In contrast to the well known nutrient transformations in circum-neutral lakes, acidified water bodies exhibit significant changes in nutrient (P and N) cycles. These changes were evaluated in the strongly acidified Plešné Lake.
(1) Liberated orthophosphate from sedimenting seston is bound from a liquid to a particulate phase by colloidal Al hydroxides in the hypolimnion, and deposited. This abiotic P immobilization with Al reduces by ~20% the pool of potentially bio-available P and contributes to a severe P limitation of phytoplankton.
(2) The cessation of nitrification due to long-term water acidification leads to an atypical situation, where Plešné Lake becomes a net source of ammonium (NH₄⁺). NH₄⁺ entering the lake from terrestrial and atmospheric sources is assimilated by phytoplankton and transformed to organic nitrogen. After NH₄⁺ depletion, nitrate is utilized as an alternative nitrogen source. Organic nitrogen is mineralized and liberated as NH₄⁺ from the dead, sedimenting phytoplankton. Because the dissimilation occurs mostly below the productive layer, the liberated NH₄⁺ is not re-assimilated and accumulates in the hypolimnion. After lake overturns, this NH₄⁺ is exported from the lake. The acidified productive lakes, with dissimilative production of NH₄⁺ exceeding its assimilation, thus, become a net NH₄⁺ source.

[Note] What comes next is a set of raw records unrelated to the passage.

-- ==== Sys2Proof/Machine/Work.lean ====
section
/-! DEFINITION. Work items, phase and beat reads and the commit queue: opcodes 0xE4 to 0xEB (R135 to R143). -/
namespace Sys2Proof.Machine

/-! ### SPAWN -/

/-- A spawn record as its 16 words (R135). -/
def spawnRec (k : Core) (a : Nat) : List Lane := (span (a / 4) 16).map (fun w => k.getL w)

/-- A word of a spawn record. -/
def recW (r : List Lane) (i : Nat) : Word := (r.getD i {}).val

/-- A reserved field of the record is not 0, or a range without SWEEP (R135). -/
def spawnBad (r : List Lane) : Bool :=
  let ctrl := recW r 1
  fld ctrl 31 22 != 0 || fld (recW r 8) 31 16 != 0 || (!bit ctrl 19 && (recW r 6 != 0 || recW r 7 != 0))

/-- The chunk exponent L of a sweep (R164). -/
def chunkExp (base count : Nat) : Nat :=
  ((List.range 17).find? (fun l => decide (base ≤ l) && decide ((count + 2 ^ l - 1) / 2 ^ l ≤ 65536))).getD 16

/-- A refused SPAWN (R152): 0 into S[D]. -/
def State.spawnRefused (s : State) (cause : Nat) (spawner : Item) : State :=
  let s := s.setReg R.RM_LAST_REFUSED (w32 (2 ^ 31 + cause))
  let s := s.setReg R.RM_LAST_REFUSED_TOKEN (w32 spawner.token)
  (s.bump R.RM_REFUSED_COUNT).raise Ev.RM_SPAWN_REFUSED

/-- The successors of a record, resolved to handles; a token that names no valid item is dropped and counted (R155). -/
def State.resolveSucc (s : State) (slot : Nat) : List Nat → State × List Nat
  | [] => (s, [])
  | t :: ts =>
    match s.validTarget slot t with
    | some h => let r := State.resolveSucc s slot ts; (r.1, h :: r.2)
    | none => State.resolveSucc (s.bump R.RM_STRAY_COUNT) slot ts

/-- The item that SPAWN creates under handle `h` by spawner `p` (R135, R148). -/
def spawnItem (sp : Item) (p : Nat) (r : List Lane) (tok : Nat) (path : List Nat) (succ oldKids : List Nat) (base : Nat) : Item :=
  let ctrl := recW r 1
  let dl := pair64 (recW r 4) (recW r 5)
  let aff := fld ctrl 15 12
  { slot := sp.slot, entry := (recW r 0).toNat, sweep := bit ctrl 19, postcut := bit ctrl 21
    chunkL := if bit ctrl 19 then chunkExp base (recW r 7).toNat else 4
    flow := fld ctrl 11 0, aff := if aff = 0 then 15 else aff, depcnt := fld (recW r 8) 15 0
    args := pair64 (recW r 2) (recW r 3), deadline := if bit ctrl 20 then (sp.deadline + dl) % 2 ^ 64 else dl
    epoch := sp.epoch, token := tok, path := path, start := (recW r 6).toNat, count := (recW r 7).toNat
    spawner := some p, succ := succ, oldKids := oldKids, st := .waiting }

/-- The frame roots and the chunks that wait for a table entry (R154, R165). -/
def State.rootsWaiting (s : State) : Nat := s.spec.slots.countP (fun e => e.2.rootWaiting)
def State.chunksWaiting (s : State) : Nat := s.items.countP (fun e => e.2.noEntry)

/-- A free entry for one that comes after `n` others in waiting. -/
def State.entryAfter (s : State) (n : Nat) : Option Nat := if s.items.length + n < tableSize then s.freeHandle else none

/-- The spawner's record of its new child `g`, which replaces `old` (R137). A spawner whose own run the squash of `old` has reached
(R185) has it as a child of an earlier run; one that was removed takes it along. -/
def State.adopt (s : State) (h g : Nat) (old : Option Nat) : State :=
  let it := s.item h
  let rest := match old with | some o => delKey it.oldKids o | none => it.oldKids
  if it.st == .free then s.squashRemove [g]
  else if (s.coreOf h).isSome then s.setItem h { it with kids := it.kids ++ [g], oldKids := rest }
  else s.setItem h { it with oldKids := g :: rest }

/-- The fault code of a SPAWN, 0 if none (R80, R81, R135). -/
def spawnStop (op : F3) (k : Core) : Nat :=
  let e := plainCheck op true true true false false 0 false
  if e ≠ 0 then e
  else
    let la := k.getS op.a.toNat
    let a := la.val.toNat
    let r := spawnRec k a
    let fits := decide (a + 64 ≤ 65536)
    minCode [if la.poi then fcPoison else 0, if fits then 0 else fcRange, if a % 8 = 0 then 0 else fcMisalign,
      if fits && r.any (fun l => l.poi) then fcPoison else 0, if fits && decide (a % 8 = 0) && spawnBad r then fcReserved else 0]

/-- SPAWN (R135, R137, R152, R155). -/
def spawnOp (op : F3) (s : State) (k : Core) (h : Nat) : Res :=
  let r := spawnRec k (k.getS op.a.toNat).val.toNat
  let stop := spawnStop op k
  if stop ≠ 0 then .stop s stop
  else
    let it := s.item h
    let path := it.path ++ [k.spawned]
    let k := { k with spawned := k.spawned + 1 }
    match tokenOf path with
    | none => .go (s.spawnRefused 0 it) (k.setS op.d.toNat {})
    | some tok =>
      if (s.reg R.RM_EPOCH_QUOTA).toNat ≤ s.entriesOf it.slot then .go (s.spawnRefused 1 it) (k.setS op.d.toNat {})
      else
        match s.entryAfter (s.rootsWaiting + s.chunksWaiting) with
        | none => .wait
        | some g =>
          -- an item of an earlier run that holds the token is squashed and replaced (R137)
          let old := s.byToken it.slot tok
          let inherited := match old with
            | some o => if (s.item o).sweep then [] else (s.item o).kids ++ (s.item o).oldKids
            | none => []
          -- its children wait for the new item, which stands as SQUASHED until it is written
          let s := s.setItem g { slot := it.slot, st := .squashed }
          let s := inherited.foldl (fun s c => s.setItem c { s.item c with spawner := some g }) s
          let s := match old with
            | some o =>
              (s.setItem o { s.item o with kids := if (s.item o).sweep then (s.item o).kids else [], oldKids := [] }).squashRemove [o]
            | none => s
          let n := fld (recW r 1) 18 16
          let q := s.resolveSucc it.slot ((List.range n).map (fun i => (recW r (9 + i)).toNat))
          let s := q.1
          let ni := spawnItem it h r tok path q.2 inherited (s.rfld R.RM_CTRL 12 8)
          let s := s.setItem g ni
          let s := if ni.depcnt = 0 then s.release g else s
          let s := s.adopt h g old
          if (s.coreOf h).isSome then .go s (k.setS op.d.toNat { val := w32 tok }) else .gone s

/-- SPAWN (R135). -/
def execSpawn (core : Fin 256) (op : F3) (s : State) : Host.Outcome State Fault Refusal := .next (s.onCore core (spawnOp op))

/-! ### SIGNAL, DONE, ITEM -/

/-- Successor extension blocks that a list of `n` successors takes (R148). -/
def extBlocks (n : Nat) : Nat := if n ≤ 8 then 0 else (n - 7 + 23) / 24

/-- A successor appended to an item's list, with a new extension block where one is needed; none if the table is full. The block takes any entry
that is free, also while a frame root or a chunk waits for one (log entry 90, DESIGN CHOICE). -/
def State.addSucc (s : State) (h y : Nat) : Option State :=
  let it := s.item h
  let it' := { it with succ := it.succ ++ [y] }
  if extBlocks it'.succ.length ≤ it.ext.length then some (s.setItem h it')
  else
    match s.freeHandle with
    | none => none
    | some g =>
      some ((s.setItem g { block := true, slot := it.slot, epoch := it.epoch, token := it.token }).setItem h { it' with ext := it.ext ++ [g] })

/-- SIGNAL (R138): every earlier store is visible already. -/
def signalOp (op : F3) (s : State) (k : Core) (h : Nat) : Res :=
  let e := plainCheck op true false true false false 0 ((s.item h).chunk)
  if e ≠ 0 then .stop s e
  else
    let a := k.getS op.a.toNat
    if a.poi then .stop s fcPoison
    else
      let it := s.item h
      if it.decd.any (fun y => (s.item y).token == a.val.toNat && (s.item y).st != .free) then .go s k
      else
        match s.validTarget it.slot a.val.toNat with
        | none => .go (s.bump R.RM_STRAY_COUNT) k
        | some y =>
          match (if hasKey it.succ y then some s else s.addSucc h y) with
          | none => .wait
          | some s =>
            .go (s.decAll h [y]).grantFlows k

/-- SIGNAL (R138). -/
def execSignal (core : Fin 256) (op : F3) (s : State) : Host.Outcome State Fault Refusal := .next (s.onCore core (signalOp op))

/-- DONE (R139). -/
def doneOp (op : F3) (s : State) (_k : Core) (_h : Nat) : Res :=
  let e := plainCheck op true false false false false 0 false
  if e ≠ 0 then .stop s e else .fin s

/-- DONE (R139). -/
def execIDone (core : Fin 256) (op : F3) (s : State) : Host.Outcome State Fault Refusal := .next (s.onCore core (doneOp op))

/-- The token of the spawner: the token with its last code removed, 0xFFFF_FFFF for a frame root (R140, R151). -/
def spawnerToken (it : Item) : Nat := if it.path = [] then 0xFFFFFFFF else (tokenOf it.path.dropLast).getD 0xFFFFFFFF

/-- ITEM (R140). -/
def itemOp (op : F3) (s : State) (k : Core) (h : Nat) : Res :=
  let e := plainCheck op true true false false false 3 (op.x.toNat % 4 == 3)
  if e ≠ 0 then .stop s e
  else
    let it := s.item h
    let v := match op.x.toNat % 4 with | 0 => it.token | 1 => k.spawned | _ => spawnerToken it
    .go s (k.setS op.d.toNat { val := w32 v })

/-- ITEM (R140). -/
def execIItem (core : Fin 256) (op : F3) (s : State) : Host.Outcome State Fault Refusal := .next (s.onCore core (itemOp op))

/-! ### PHASE and BEAT -/

/-- What PHASE reads (R141). -/
def phaseVal (e : Slot) (it : Item) (sel : Nat) : Word :=
  let p := e.phase
  match sel with
  | 0 => hi32 p.pour
  | 1 => lo32 p.pour
  | 2 => hi32 p.cut
  | 3 => lo32 p.cut
  | 4 => hi32 it.deadline
  | 5 => lo32 it.deadline
  | 6 => w32 (fmt32.ofRat .nearestEven p.num.toNat p.den.toNat)
  | 7 => w32 (fmt32.ofRat .nearestEven (1000000000 * p.den.toNat) p.num.toNat)
  | _ => w32 p.barLen

/-- PHASE (R141). -/
def phaseOp (op : F3) (s : State) (k : Core) (h : Nat) : Res :=
  let e := plainCheck op true true false false false 15 (decide (8 < op.x.toNat % 16))
  if e ≠ 0 then .stop s e
  else .go s (k.setS op.d.toNat { val := phaseVal (s.slot (s.item h).slot) (s.item h) (op.x.toNat % 16) })

/-- PHASE (R141). -/
def execPhase (core : Fin 256) (op : F3) (s : State) : Host.Outcome State Fault Refusal := .next (s.onCore core (phaseOp op))

/-- F32 of a signed count of 2⁻³² frame. -/
def f32Phase (d : Int) : Nat := fmt32.round .nearestEven (decide (d < 0)) d.natAbs (2 ^ 32)

/-- The beat group of an epoch's snapshot: its words and its poison (R142). -/
def State.beatWord (s : State) (slot i : Nat) : Lane := s.inputWord slot (s.slot slot).phase.beatGrp i

/-- fr and w of R142 for an offset. -/
def State.beatAt (s : State) (slot x : Nat) : Nat × Nat :=
  let e := s.slot slot
  let bw (i : Nat) : Nat := (s.beatWord slot i).val.toNat
  let d := sgn 64 ((e.phase.pour + 2 ^ 64 - pair64 (w32 (bw 8)) (w32 (bw 7))) % 2 ^ 64)
  let fr := f32Fma (f32Add (f32Phase d) x) (bw 5) (bw 1)
  (fr, f32Floor fr)

/-- BEAT (R142). Where text and pseudocode differ the pseudocode holds: a fraction that rounds to 1.0, and an infinite or NaN offset on a group
that was never published (log entry 81, DEDUCED). -/
def beatOp (op : F3) (s : State) (k : Core) (h : Nat) : Res :=
  let e := ({ types := [0], ub := false, zero := false } : Spec3).check op (decide (30 < op.d.toNat))
  if e ≠ 0 then .stop s e
  else
    let slot := (s.item h).slot
    if s.inputWaits slot then .wait
    else
      let p := (s.beatWord slot 0).poi
      let bar := (s.slot slot).phase.barLen
      let frac (i : Nat) : Lane :=
        let r := s.beatAt slot (k.opA op i).val.toNat
        { val := w32 (f32Sub r.1 r.2), poi := p || (k.opA op i).poi }
      let beat (i : Nat) : Lane :=
        let r := s.beatAt slot (k.opA op i).val.toNat
        { val := w32 (f32Int ((((s.beatWord slot 3).val.toNat : Int) + f32ToI r.2) % (bar : Int))), poi := p || (k.opA op i).poi }
      .go (s.recGroup h (s.slot slot).phase.beatGrp) (k.writeVs op.km.toNat false op.d.toNat [frac, beat])

/-- BEAT (R142). -/
def execBeat (core : Fin 256) (op : F3) (s : State) : Host.Outcome State Fault Refusal := .next (s.onCore core (beatOp op))

/-- SBEAT (R142). -/
def sbeatOp (op : F3) (s : State) (k : Core) (h : Nat) : Res :=
  let e := plainCheck op true true true false false 0 (op.d == 0 || op.d == 31)
  if e ≠ 0 then .stop s e
  else
    let slot := (s.item h).slot
    if s.inputWaits slot then .wait
    else
      let x := k.getS op.a.toNat
      let p := (s.beatWord slot 0).poi || x.poi
      let r := s.beatAt slot x.val.toNat
      let cnt := w32 (uns 32 (((s.beatWord slot 2).val.toNat : Int) + f32ToI r.2))
      let fr := intOfV .towardZero 0 (2 ^ 32 - 1 : Nat) (fmt32.unpack (f32Mul (f32Sub r.1 r.2) (fmt32.ofRat .nearestEven (2 ^ 32) 1)))
      .go (s.recGroup h (s.slot slot).phase.beatGrp)
        ((k.setS op.d.toNat { val := cnt, poi := p }).setS (op.d.toNat + 1) { val := w32 fr.toNat, poi := p })

/-- SBEAT (R142). -/
def execSbeat (core : Fin 256) (op : F3) (s : State) : Host.Outcome State Fault Refusal := .next (s.onCore core (sbeatOp op))

/-! ### CQPUT -/

/-- A destination word with a reserved KIND or a reserved field (R143). -/
def cqDestBad (d : Word) : Bool := fld d 22 16 != 0 || decide (5 < fld d 31 28)

/-- Queue entries and bytes of an epoch: those of its ended runs and those of the runs still going (R143). The bytes are those of the
payloads (log entry 88, DESIGN CHOICE). -/
def State.cqUsed (s : State) (slot : Nat) : Nat × Nat :=
  let run := s.cores.flatMap (fun e => match e.2.item with
    | some h => if (s.item h).slot = slot then e.2.cq else []
    | none => [])
  let all := (s.slot slot).cq ++ run
  (all.length, all.foldl (fun n q => n + q.payload.length) 0)

/-- What SPEC_EPn_CQ shows of slot `k`: entries and whole KiB used, those of a committed epoch that still wait for release among them
(R189, R196). R196 gives no rounding of the KiB: they are rounded down (log entry 88, DESIGN CHOICE). -/
def State.cqShown (s : State) (k : Nat) : Nat × Nat :=
  let e := s.slot k
  let left := if e.st == .committed || e.st == .staged then s.spec.release.filter (fun q => q.2.1 == e.ofn) else []
  let u := s.cqUsed k
  (u.1 + left.length, (u.2 + left.foldl (fun n q => n + q.2.2.payload.length) 0) / 1024)

/-- The bytes of LOCAL from `a` on, and whether one of them is poisoned. -/
def Core.localBytes (k : Core) (a n : Nat) : List Byte × Bool :=
  ((span a n).map (fun i => byteOf (k.getL (i / 4)).val.toNat (i % 4)), (span a n).any (fun i => (k.getL (i / 4)).poi))

/-- The fault code of a CQPUT, 0 if none (R81, R143). -/
def cqputStop (op : F3) (k : Core) : Nat :=
  let a := k.getS op.a.toNat
  let n := (k.getS op.b.toNat).val.toNat
  let e := plainCheck op true true true true true 0 false
  minCode [e, if e = 0 && cqDestBad (k.getS op.c.toNat).val then fcReserved else 0,
    if n = 0 ∨ 256 < n ∨ 65536 < a.val.toNat + n then fcRange else 0, if a.poi || (k.getS op.b.toNat).poi then fcPoison else 0]

/-- CQPUT (R143). A poisoned destination word is no use that R80 names: the entry is accepted, marked poisoned, and discarded at its
release (R78, R190, log entry 81, DEDUCED). -/
def cqputOp (op : F3) (s : State) (k : Core) (h : Nat) : Res :=
  let a := k.getS op.a.toNat
  let b := k.getS op.b.toNat
  let d := k.getS op.c.toNat
  let an := a.val.toNat
  let n := b.val.toNat
  let stop := cqputStop op k
  if stop ≠ 0 then .stop s stop
  else
    let it := s.item h
    let used := s.cqUsed it.slot
    if 65536 ≤ used.1 ∨ 4194304 ≤ used.2 then .go (s.bump R.SPEC_CQ_REFUSED_COUNT) (k.setS op.d.toNat {})
    else
      let pay := k.localBytes an n
      let q : CqEntry := { dest := d.val, payload := pay.1, poison := pay.2 || d.poi, flow := it.flow, deadline := it.deadline,
                           path := it.path, handle := h }
      .go s ({ k with cq := k.cq ++ [q] }.setS op.d.toNat { val := 1 })

/-- CQPUT (R143). -/
def execCqput (core : Fin 256) (op : F3) (s : State) : Host.Outcome State Fault Refusal := .next (s.onCore core (cqputOp op))

end Sys2Proof.Machine
end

Photochemical liberation of organically bound metals by solar radiation

HBI ASCR in co-operation with University of South Bohemia and University of Maine (US) identified a natural source of ionic metal species for surface waters: photochemical liberation of organically bound metals by solar radiation. This process explains high concentrations of aluminium and iron oxyhydroxides in lake sediments long before the onset of atmospheric acidification, since the beginning of soil formation in catchments. Oxyhydroxides of Al and Fe play an important ecological role, affecting ability of lake and marine sediments to bind phosphate and trace metals. We show that transport of Al and Fe oxyhydroxides to sediments occurs via the following sequence of processes: (i) Soil organic acids dissolve and bind metals, and export them from terrestrial to aquatic systems. (ii) Photochemical decomposition of organic-metal complexes liberates a significant portion of organically-bound aluminium and iron as ions. (iii) The liberated ions hydrolyse, precipitate as oxyhydroxide particles, and settle. The photo-liberation of ionic aluminium species represents a potential source of toxicity to fish and zooplankton.